We operate in a modern, cloud-native environment where automation is the default. If you enjoy solving complex distributed systems challenges and fostering an environment of engineering excellence, this role is for you.
Tanggung Jawab
- Design, implement, and maintain highly available, fault-tolerant infrastructure on AWS/GCP.
- Drive capacity planning and performance tuning to ensure seamless scalability.
- Automate infrastructure provisioning and configuration management using Terraform and Ansible.
- Champion SRE best practices, including error budget management and blameless post-mortems.

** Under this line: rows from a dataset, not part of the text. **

-- ==== Sys2Proof/Machine/HostLane.lean ====
section
/-! DEFINITION. Host lanes: signal detect, clock recovery, the host quality figure, gradient sets, the pattern checker and the transmit PLL (R136 to R141, R154, R160, R486). -/

namespace Sys2Proof.Machine

/-- The accumulating gradient set of a host receiver is discarded (R98, R138). -/
def hrxGradDrop (h : Host16) (s : State) : State := s.setHost h (fun x => { x with fig := x.fig.gradDrop })

/-- The transmit clock of the line lane whose lane A a host lane is follows its receiver (R157, R160). -/
def hostHold (h : Host16) (after : Option Nat) (s : State) : State :=
  match s.laneOf h with
  | some n => if mapA (s.mapOf n) = h then holdCheck n after s else s
  | none => s

/-- LOS of a host receiver sets, with event 0 and a quality figure of 0 (R139, R140, R156, R160). -/
def hrxLosOp (h : Host16) (s : State) : State :=
  if s.flag (hrxP h) hrxLos then s
  else
    let occ := s.nextOcc
    hostHold h (some occ) (raise (evHost h 0) 0 (hrxGradDrop h ((s.setFlag (hrxP h) hrxLos true).fset (hrxP h) ⟨0x058, 0, 16⟩ 0)))

/-- CDR_LOCK of a host receiver clears, with event 1 (R140, R156, R160). -/
def hrxLolOp (h : Host16) (s : State) : State :=
  if s.flag (hrxP h) hrxCdr then
    let occ := s.nextOcc
    hostHold h (some occ) (raise (evHost h 1) 0 (hrxGradDrop h (s.setFlag (hrxP h) hrxCdr false)))
  else s

/-- HRX_LOS_ASSERT: 64 consecutive blocks have stayed below the assert level (R104, R140). -/
def execHrxLosAssert (h : Host16) (s : State) : Host.Outcome State Fault Refusal :=
  nxt (if s.hrxLive h && decide (64 ≤ s.hosts[h].fig.below) then hrxLosOp h s else s)

/-- HRX_LOS_DEASSERT: 1,024 consecutive blocks have stayed above the deassert level (R104, R140). -/
def execHrxLosDeassert (h : Host16) (s : State) : Host.Outcome State Fault Refusal :=
  nxt (if s.hrxLive h && decide (1024 ≤ s.hosts[h].fig.above) then s.setFlag (hrxP h) hrxLos false else s)

/-- HRX_CDR_LOCK; a host CDR cannot acquire without REFCLK_HOST (R140, R159). -/
def execHrxCdrLock (h : Host16) (s : State) : Host.Outcome State Fault Refusal :=
  nxt (if s.hrxLive h && s.flag 0x007 clkRefh then s.setFlag (hrxP h) hrxCdr true else s)

/-- HRX_CDR_LOL (R140, R160). -/
def execHrxCdrLol (h : Host16) (s : State) : Host.Outcome State Fault Refusal := nxt (hrxLolOp h s)

/-- HQF_WINDOW_END: the figure of a window that has ended (R139). -/
def execHqfWindowEnd (h : Host16) (s : State) : Host.Outcome State Fault Refusal :=
  match s.hosts[h].fig.winDone with
  | [] => nxt s
  | w :: rest =>
    let c := s.rd (ra (hrxP h) 0x050)
    let q := if s.flag (hrxP h) hrxLos then 0 else eqf (hrxCoef s h).lvl w.sumSq w.w
    let s := s.setHost h (fun x => { x with fig := { x.fig with winDone := rest } })
    let s := (s.fset (hrxP h) ⟨0x058, 0, 16⟩ q).fadd (hrxP h) ⟨0x058, 16, 16⟩ 1
    nxt (alarm (hrxP h) ⟨0x054, 3, 1⟩ (decide (q ≠ 0 ∧ q < c / 65536)) (evHost h 2) (q / 50) s)

/-- HRX_GRADIENT_PUBLISH: a set of N participating symbols is complete (R95, R96, R98, R138). -/
def execHrxGradientPublish (h : Host16) (s : State) : Host.Outcome State Fault Refusal :=
  match s.hosts[h].fig.gradDone with
  | [] => nxt s
  | (sums, sat) :: rest =>
    nxt (if hrxGradHold s h then hrxGradDrop h s
    else
      let s := gradOverrun (hrxP h) 0x060 s.hosts[h].gradNew s
      fire 4 h (s.setHost h (fun x => { x with
        gradPub := sums, gradSat := sat, gradSeq := (x.gradSeq + 1) % 65536, gradNew := true, fig := { x.fig with gradDone := rest } })))

/-- PRBS_CHECKER_LOCK: CHK_LOCK shows whether the checker follows its pattern: it locks after 64 symbols without error, and 64 errors in a block of 1,024 symbols make it seek anew (R141). -/
def execPrbsCheckerLock (h : Host16) (s : State) : Host.Outcome State Fault Refusal :=
  nxt (if s.hrxLive h && tb (s.rd (ra (hrxP h) 0x040)) 7 then s.setFlag (hrxP h) hrxChk s.hosts[h].chkPos.isSome else s)

/-- HTX_PLL_LOCK (R486). -/
def execHtxPllLock (h : Host16) (s : State) : Host.Outcome State Fault Refusal :=
  nxt (if (s.laneOf h).isSome && s.pwr.hostOn.getLsbD (h.val / 4) then s.setFlag (htxP h) htxPll true else s)

/-- HTX_PLL_LOL: a fall of PLL_LOCK that is a fault of the PLL raises event 5 (R486). -/
def execHtxPllLol (h : Host16) (s : State) : Host.Outcome State Fault Refusal :=
  nxt (if s.flag (htxP h) htxPll then raise (evHost h 5) 0 (s.setFlag (htxP h) htxPll false) else s)

end Sys2Proof.Machine
end

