-- ==== Sys2Proof/Machine/Power.lean ====
section
/-! DEFINITION. Power: dusk and waking of line lanes, requests of the low-power state and wake sources, pace, VCORE and its moves over AVSBus, and the power-good of domains (R31 to R33, R321 to R345). Steps 4 to 6 of the entry and the wake-walk are in Machine/LowPower.lean. -/

namespace Sys2Proof.Machine

/-! Roundings -/

/-- A quotient whose rounding the spec leaves open: the floor, or one more where the division is not exact (log entry 23). -/
def openRound (k : Nat) (num : Int) (den : Nat) : Int :=
  num / (den : Int) + (if num % (den : Int) = 0 then 0 else Config.openChoice k num % 2)

/-! VCORE -/

/-- The register that publishes the margins of lane n. -/
def paceReg (n : Nat) : Nat := ra pwrP (0x080 + 4 * n)

/-- The margins of the running lanes in one window: lane, direction, capability and symbol rate (R334). -/
def paceList (s : State) (caps : List (Nat × Nat)) : List (Nat × Bool × Nat × Nat) :=
  ((List.finRange 8).filter (fun n => s.running n)).flatMap (fun (n : Lane) =>
    let c := nth (0, 0) caps n
    [(n.val, false, c.1, laneRate s n), (n.val, true, c.2, laneRate s n)])

/-- The entry of lowest margin, the first where margins are equal (R337). -/
def paceMin : List (Nat × Bool × Nat × Nat) → Option (Nat × Bool × Nat × Nat)
  | [] => none
  | x :: r =>
    match paceMin r with
    | none => some x
    | some y => if y.2.2.1 * x.2.2.2 < x.2.2.1 * y.2.2.2 then some y else some x

/-- PACE_CHECK: the margins of a short window against the floor (R337); the raise for a lane that waits in Waking goes on (R325). -/
def execPaceCheck (caps : List (Nat × Nat)) (s : State) : Host.Outcome State Fault Refusal :=
  let l := paceList s caps
  let low := l.any (fun e => !marginOk s e.2.2.1 1 e.2.2.2)
  if !low then
    let s := { s with pwr := { s.pwr with episode := false } }
    nxt (if (List.finRange 8).any (wakeShort s) then wakeRaise s else s.setFlag pwrP vcoreRaise false)
  else
    match paceMin l with
    | none => nxt s
    | some m =>
      let s := if s.pwr.episode then s
        else raise 37 (m.1 + 8 * bit m.2.1) { s with pwr := { s.pwr with episode := true, limited := false } }
      nxt (hwRaise s)

/-- A margin in 0.01 %, as its 16-bit field holds it (R334, R346). -/
def marginCode (cap rate : Nat) : Nat := enc2 16 (clampI (-32768) 32767 (openRound 10 (((cap * 512 : Nat) : Int) * 10000 - (rate : Int) * 10000) rate))

/-- A completed full window: margins, the lowest of them, and the capabilities; it sets CONFIRMED where no write is under way and no fault of AVSBus stands (R334, R335, R341, R344). -/
def execConfirmedSet (caps : List (Nat × Nat)) (rep : Nat) (s : State) : Host.Outcome State Fault Refusal :=
  let l := paceList s caps
  let s := each l (fun e s => let f : Fld := ⟨0x080 + 4 * e.1, if e.2.1 then 16 else 0, 16⟩; s.fset pwrP f (marginCode e.2.2.1 e.2.2.2)) s
  let s := match paceMin l with
    | some m => s.wr (ra pwrP 0x074) (marginCode m.2.2.1 m.2.2.2 + m.1 * 65536 + bit m.2.1 * 2 ^ 19)
    | none => s.wr (ra pwrP 0x074) 0x7FFF
  let s := { s with pwr := { s.pwr with
    cLane := ((List.finRange 8).filter (fun n => s.running n)).foldl (fun (m : KMap Nat) (n : Lane) => let c := nth (0, 0) caps n; kput 0 m n (min c.1 c.2)) s.pwr.cLane,
    cRep := rep } }
  let f (x : Nat) : Nat := clampN 0 65535 (openRound 11 (x : Int) 100000).toNat
  let s := s.wr (ra pwrP 0x070) (f (cConf s) + 65536 * f rep)
  nxt (if s.flag pwrP vcoreSlew || s.flag pwrP vcoreErr || s.pwr.avsWhole.isSome then s else s.setFlag pwrP vcoreConf true)

/-- A write of VCORE_REQ: a raise is accepted, a lowering only where R339 allows it, else event 35 names the code (R338, R339). -/
def vcoreReqOp (code : Nat) (s : State) : State :=
  let c := min code 40
  let t := s.fget pwrP vcoreReq
  if c = t then s
  else if t < c then targetSet c s
  else if lowerOk s c then targetSet c s
  else raise 35 c s

/-- VCORE_REQ_WRITE (R339). -/
def execVcoreReqWrite (code : BitVec 6) (s : State) : Host.Outcome State Fault Refusal := nxt (vcoreReqOp code.toNat s)

/-- AVS_CFG.AVS_EN (R346). -/
def avsEn : Fld := ⟨0x078, 6, 1⟩

/-- AVS_WRITE_DONE: a voltage frame ends; a success sends the next code of a move or ends it, and a third failure raises event 39; thermal shutdown makes its one write and no other (R343, R344, R357). -/
def execAvsWriteDone (result : Fin 4) (readMv : Option Nat) (s : State) : Host.Outcome State Fault Refusal :=
  let t := s.fget pwrP vcoreReq
  let sent := s.fget pwrP vcoreSent
  let next := match s.pwr.avsWhole with
    | some c => some c
    | none => if sent < t then some (sent + 1) else if t < sent then some (sent - 1) else none
  match next with
  | none => nxt s
  | some c =>
    if !s.flag pwrP avsEn then nxt s
    else if s.shut then
      let done := { s with pwr := { s.pwr with avsWhole := none } }
      nxt (if s.pwr.avsWhole.isNone then s else if result = 0 then (done.fset pwrP vcoreSent c).setFlag pwrP vcoreSlew (c != t) else done)
    else if result = 0 then
      let s := { s with pwr := { s.pwr with avsFails := 0, avsWhole := none } }
      let s := ((s.fset pwrP vcoreSent c).setFlag pwrP vcoreErr false).setFlag pwrP vcoreConf false
      let s := s.setFlag pwrP vcoreSlew (c != t)
      nxt (match readMv with
        | some v => if c = t then s.fset pwrP ⟨0x064, 16, 16⟩ v else s
        | none => s)
    else if s.pwr.avsFails < 2 then nxt { s with pwr := { s.pwr with avsFails := s.pwr.avsFails + 1 } }
    else
      nxt (raise 39 result.val (({ s with pwr := { s.pwr with avsFails := 0 } }.setFlag pwrP vcoreErr true).setFlag pwrP vcoreConf false))

/-! Dusk -/

/-- PWR.LANE_IDLE_T.IDLE_T. -/
def idleT : Fld := ⟨0x04C, 0, 16⟩

/-- LANE_DUSK_ENTRY: a running lane whose LOS has lasted IDLE_T enters dusk; no page of it is parked, it is in no foreground calibration, and IDLE_T is not 0; a press that waited for its boundaries then applies (R32, R105, R121, R321, R324). -/
def execLaneDuskEntry (n : Lane) (s : State) : Host.Outcome State Fault Refusal :=
  if s.running n && s.flag (lrxP n) lrxLos && s.fget pwrP idleT != 0 && !s.cal[n].fg && s.fget pwrP pwrState == 0
      && [lrxP n, ltxP n, lfmP n].all (fun p => s.fget p pgPark == 0) then
    let s := s.setFlag pwrP (pwrDusk n) true
    let s := { s with pwr := { s.pwr with subOn := s.pwr.subOn &&& ~~~(BitVec.ofNat 8 (2 ^ n.val)) } }
    let s := each [lrxP n, ltxP n, lfmP n] (fun p s => s.fset p ⟨0x004, 0, 3⟩ 1) s
    let s := (s.fset (lfmP n) lfmFstate 3).fset (lrxP n) lrxDec 3
    let s := desyncShow n (showFill n (gradDrop n (s.wr (paceReg n) 0x7FFF7FFF)))
    nxt (pressFlush n (raise (evLane n 19) 0 (calCheck n (wmkCut n (wmkRxOff n (latSpoil n s))))))
  else nxt s

/-- The subdomain of D_CORE and the rest of D_LANEn of a lane that leaves dusk are powered, and wait for power-good (R322, R325). -/
def lanePower (n : Lane) (s : State) : State :=
  let ds := [16 + n.val, 2 + n.val].filter (fun d => decide (d ∉ s.pwr.faults ∧ d ∉ s.pwr.waitGood))
  if s.pwr.subOn.getLsbD n then s else { s with pwr := { s.pwr with waitGood := s.pwr.waitGood ++ ds } }

/-- A lane in dusk enters Waking with the cause of event 34; its demand is checked at once, and where that passes it is powered (R325). -/
def wakeLane (n : Lane) (cause : Nat) (s : State) : State :=
  if s.flag pwrP (pwrDusk n) then
    let s := (s.setFlag pwrP (pwrDusk n) false).setFlag pwrP (pwrWaking n) true
    let s := each [lrxP n, ltxP n, lfmP n] (fun p s => s.fset p ⟨0x004, 0, 3⟩ 0) s
    let (ok, s) := demandCheck n (s.setLane n (fun l => { l with wakeCause := cause }))
    onlyIf ok (lanePower n) s
  else s

/-- SIGNAL_DETECT_WAKE (R325). -/
def execSignalDetectWake (n : Lane) (s : State) : Host.Outcome State Fault Refusal := nxt (wakeLane n 0 s)

/-- A write of DUSK_CTRL.EXIT (R325). -/
def duskExitOp (mask : Nat) (s : State) : State := each ((List.finRange 8).filter (fun (n : Lane) => tb mask n)) (fun n s => wakeLane n 3 s) s

/-- DUSK_EXIT (R325). -/
def execDuskExit (mask : Byte) (s : State) : Host.Outcome State Fault Refusal := nxt (duskExitOp mask.toNat s)

/-- LANE_WAKING_DONE: a lane whose demand check does not pass waits on; one that has been powered restarts with event 34, or without it at its activation; one whose check had failed until now is powered first, and one whose domain has faulted stays as it is (R322, R325, R454; log entry 80). -/
def execLaneWakingDone (n : Lane) (s : State) : Host.Outcome State Fault Refusal :=
  nxt (if !s.flag pwrP (pwrWaking n) then s
  else if (demandFail s (withLane s n)).isSome then wakeRaise s
  else if 2 + n.val ∈ s.pwr.faults ∨ 16 + n.val ∈ s.pwr.faults then s
  else if !s.pwr.subOn.getLsbD n && decide (16 + n.val ∉ s.pwr.waitGood ∧ 2 + n.val ∉ s.pwr.waitGood) then lanePower n s
  else if s.lanes[n].wakeCause = activation then startLane n (duskClear n s)
  else leaveDusk n s.lanes[n].wakeCause s)

/-! Low-power requests and wake sources -/

/-- LPMODE is asserted and honoured (R371). -/
def lpPin (s : State) : Bool := s.mgmt.lpmode && (cmisByte s 26).getLsbD 6

/-- PWR_CTRL.LP_REQ (R346). -/
def lpReqF : Fld := ⟨0x040, 1, 1⟩

/-- R327 holds the device in low power: LPMODE asserted and honoured, or LP_REQ = 1. -/
def lpHeld (s : State) : Bool := lpPin s || s.flag pwrP lpReqF

/-- The entry to low power begins, where the device is Active with management ready (R327, R328). -/
def lpEnter (cause : Nat) (s : State) : State :=
  if s.fget pwrP pwrState = 0 ∧ s.boot.ready = true ∧ s.pwr.coreOn = true ∧ s.shut = false then
    lpHook (stateChanged ({ s with pwr := { s.pwr with lpCause := cause, wakePend := none } }.fset pwrP pwrState 1))
  else s

/-- The state asks for low power in its own right: the pin before LP_REQ (R327). -/
def lpAsk (s : State) : State :=
  if lpPin s then lpEnter 1 s else if s.flag pwrP lpReqF then lpEnter 2 s else s

/-- Wake begins: the source is recorded, VCORE code 30 is written whole, and D_CORE with its subdomains, the D_LANE domains and the D_HOST domains of mapped lanes are powered (R329, R330, R322; log entry 79). -/
def wakeStart (code lane : Nat) (s : State) : State :=
  let s := (s.fset pwrP ⟨0x048, 0, 3⟩ code).fset pwrP ⟨0x048, 4, 3⟩ lane
  let s := stateChanged (targetSet 30 (s.fset pwrP pwrState 3))
  let lanes := List.range' 2 8 ++ List.range' 16 8 ++ List.range' 24 5
  let groups := ((List.range 4).filter (groupUsed s)).map (fun k => 10 + k)
  let need := (lanes ++ groups).filter (fun d => decide (d ∉ s.pwr.faults))
  { s with pwr := { s.pwr with avsWhole := some 30, avsFails := 0, wakePend := none, waitGood := 1 :: need } }

/-- A wake source: during the entry it is kept, the lowest code first, and in low power it wakes the device where R327 does not hold it (R328, R329). -/
def wakeSource (code lane : Nat) (s : State) : State :=
  if lpHeld s then s
  else if s.fget pwrP pwrState = 1 then
    match s.pwr.wakePend with
    | some (c, _) => if code < c then { s with pwr := { s.pwr with wakePend := some (code, lane) } } else s
    | none => { s with pwr := { s.pwr with wakePend := some (code, lane) } }
  else if s.fget pwrP pwrState = 2 then wakeStart code lane s
  else s

/-- A write of PWR_CTRL.LP_REQ (R327, R329). -/
def lpReqOp (req : Bool) (s : State) : State :=
  let s := s.setFlag pwrP lpReqF req
  if req then lpEnter 2 s else wakeSource 2 0 s

/-- LP_REQ_WRITE (R327). -/
def execLpReqWrite (req : Bool) (s : State) : Host.Outcome State Fault Refusal := nxt (lpReqOp req s)

/-- LPMODE_CHANGE (R327, R329, R346). -/
def execLpmodeChange (high : Bool) (s : State) : Host.Outcome State Fault Refusal :=
  let s := { s with mgmt := { s.mgmt with lpmode := high } }.setFlag pwrP ⟨0x058, 2, 1⟩ high
  nxt (if high then (if lpPin s then lpEnter 1 s else s) else wakeSource 1 0 s)

/-- DEVICE_IDLE_EXPIRY: with AUTO_LP, every enabled lane, of which there is one at least, has been in dusk for DEV_IDLE_T (R327). -/
def execDeviceIdleExpiry (s : State) : Host.Outcome State Fault Refusal :=
  let on := (List.finRange 8).filter (fun n => mapEn (s.mapOf n))
  nxt (if s.flag pwrP ⟨0x040, 0, 1⟩ && !on.isEmpty && on.all (fun n => s.flag pwrP (pwrDusk n)) then lpEnter 3 s else s)

/-- A write of 1 to PWR_CTRL.WAKE, which acts where WAKE_EN bit 0 is set (R329). -/
def pwrWakeOp (s : State) : State := if tb (s.rd (ra pwrP 0x044)) 0 then wakeSource 2 0 s else s

/-- PWR_WAKE_WRITE (R329). -/
def execPwrWakeWrite (s : State) : Host.Outcome State Fault Refusal := nxt (pwrWakeOp s)

/-- WAKE_TIMER_EXPIRY: the timer counts from the end of the entry (R329). -/
def execWakeTimerExpiry (s : State) : Host.Outcome State Fault Refusal :=
  nxt (if tb (s.rd (ra pwrP 0x044)) 3 && s.rd (ra pwrP 0x054) != 0 && s.fget pwrP pwrState == 2 then wakeSource 5 0 s else s)

/-- Signal-detect wake is enabled for line lane n (R329). -/
def sdEnabled (s : State) (n : Nat) : Bool := tb (s.rd (ra pwrP 0x044)) 2 && tb (s.rd (ra pwrP 0x044)) (16 + n)

/-- LP_SIGNAL_DETECT, on a lane whose detector low power has kept (R32, R329). -/
def execLpSignalDetect (n : Lane) (s : State) : Host.Outcome State Fault Refusal :=
  nxt (if sdEnabled s n && (s.fget pwrP pwrState == 1 || s.pwr.sdKept.getLsbD n) then wakeSource 4 n s else s)

/-! Domains -/

/-- The pages whose blocks a domain of event 40 holds (R31, R322, R323). -/
def domainPages (d : Nat) : List Nat :=
  if d = 0 then (List.range 0x80).filter (fun p => match pageOf p with | some (k, _) => k.inHk | none => false)
  else if d = 1 then (List.range 0x80).filter (fun p => match pageOf p with | some (k, _) => !k.inHk && !k.inAon | none => false)
  else if d < 10 then [lrxP (d - 2), ltxP (d - 2)]
  else if d < 14 then (List.range 4).flatMap (fun i => [hrxP (4 * (d - 10) + i), htxP (4 * (d - 10) + i)])
  else if 16 ≤ d ∧ d < 24 then [lrxP (d - 16), ltxP (d - 16), lfmP (d - 16)]
  else if 24 ≤ d ∧ d < 29 then [engP (d - 24)]
  else []

/-- A domain stays clamped: its blocks are UNUSABLE and event 40 names it; D_CORE held means ModuleFault (R322, R450). -/
def domainFault (d : Nat) (s : State) : State :=
  let s := { s with pwr := { s.pwr with
    waitGood := s.pwr.waitGood.filter (fun x => x != d), faults := if d ∈ s.pwr.faults then s.pwr.faults else d :: s.pwr.faults,
    coreHeld := s.pwr.coreHeld || d == 1 } }
  raise 40 d (each (List.finRange 8) wmkRxBad (each (domainPages d) markBad s))

/-- PWR_DOMAIN_FAULT: power-good has not come within 1 ms (R322). -/
def execPwrDomainFault (d : Fin 32) (s : State) : Host.Outcome State Fault Refusal :=
  nxt (if d.val ∈ s.pwr.waitGood then pressSettle (domainFault d s) else s)

/-- A domain is on; with D_HK the converters' output grid begins (R31, R261). -/
def domainOn (d : Nat) (s : State) : State :=
  let p := { s.pwr with waitGood := s.pwr.waitGood.filter (fun x => x != d) }
  let p : PwrSt :=
    if d = 0 then { p with hkOn := true }
    else if d = 1 then { p with coreOn := true }
    else if 2 ≤ d ∧ d < 10 then { p with laneOn := p.laneOn ||| BitVec.ofNat 8 (2 ^ (d - 2)) }
    else if 16 ≤ d ∧ d < 24 then { p with subOn := p.subOn ||| BitVec.ofNat 8 (2 ^ (d - 16)) }
    else if 10 ≤ d ∧ d < 14 then { p with hostOn := p.hostOn ||| BitVec.ofNat 4 (2 ^ (d - 10)) }
    else p
  let s := if d = 0 ∧ s.pwr.hkOn = false then { s with adac := { s.adac with gridAt := s.cycles } } else s
  xbarShow { s with pwr := p }

/-- POWER_GOOD: the domain's logic is reset, its clamps are released, and a press that waited for it goes on (R33, R322). -/
def execPowerGood (d : Fin 32) (s : State) : Host.Outcome State Fault Refusal :=
  nxt (if d.val ∈ s.pwr.waitGood then pressSettle (domainOn d s) else s)

end Sys2Proof.Machine
end

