/-- WMK_SLOT_FRAME: a response or a USER frame (R282). -/
def execWmkSlotFrame (n : Lane) (symbols : List Bool) (s : State) : Host.Outcome State Fault Refusal := nxt (wmkReceive (handOn n) n symbols s)

end Sys2Proof.Machine
end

- Collaborate with engineering teams to improve CI/CD pipelines and deployment velocity.
- Monitor system health and respond to high-priority production incidents.
- Develop internal tools to improve developer productivity and system observability.
Kualifikasi
- 5+ years of experience in Site Reliability Engineering, DevOps, or Software Engineering.
- Expert-level proficiency with Kubernetes, Docker, and container orchestration.
- Strong coding skills in Go, Python, or Ruby.
- Deep understanding of distributed systems, networking (TCP/IP, DNS, Load Balancing), and Linux internals.
- Proven track record of managing large-scale cloud infrastructure (AWS preferred).
- Experience with observability stacks like Prometheus, Grafana, ELK, or Datadog.
- Strong communication skills and a passion for mentoring junior team members.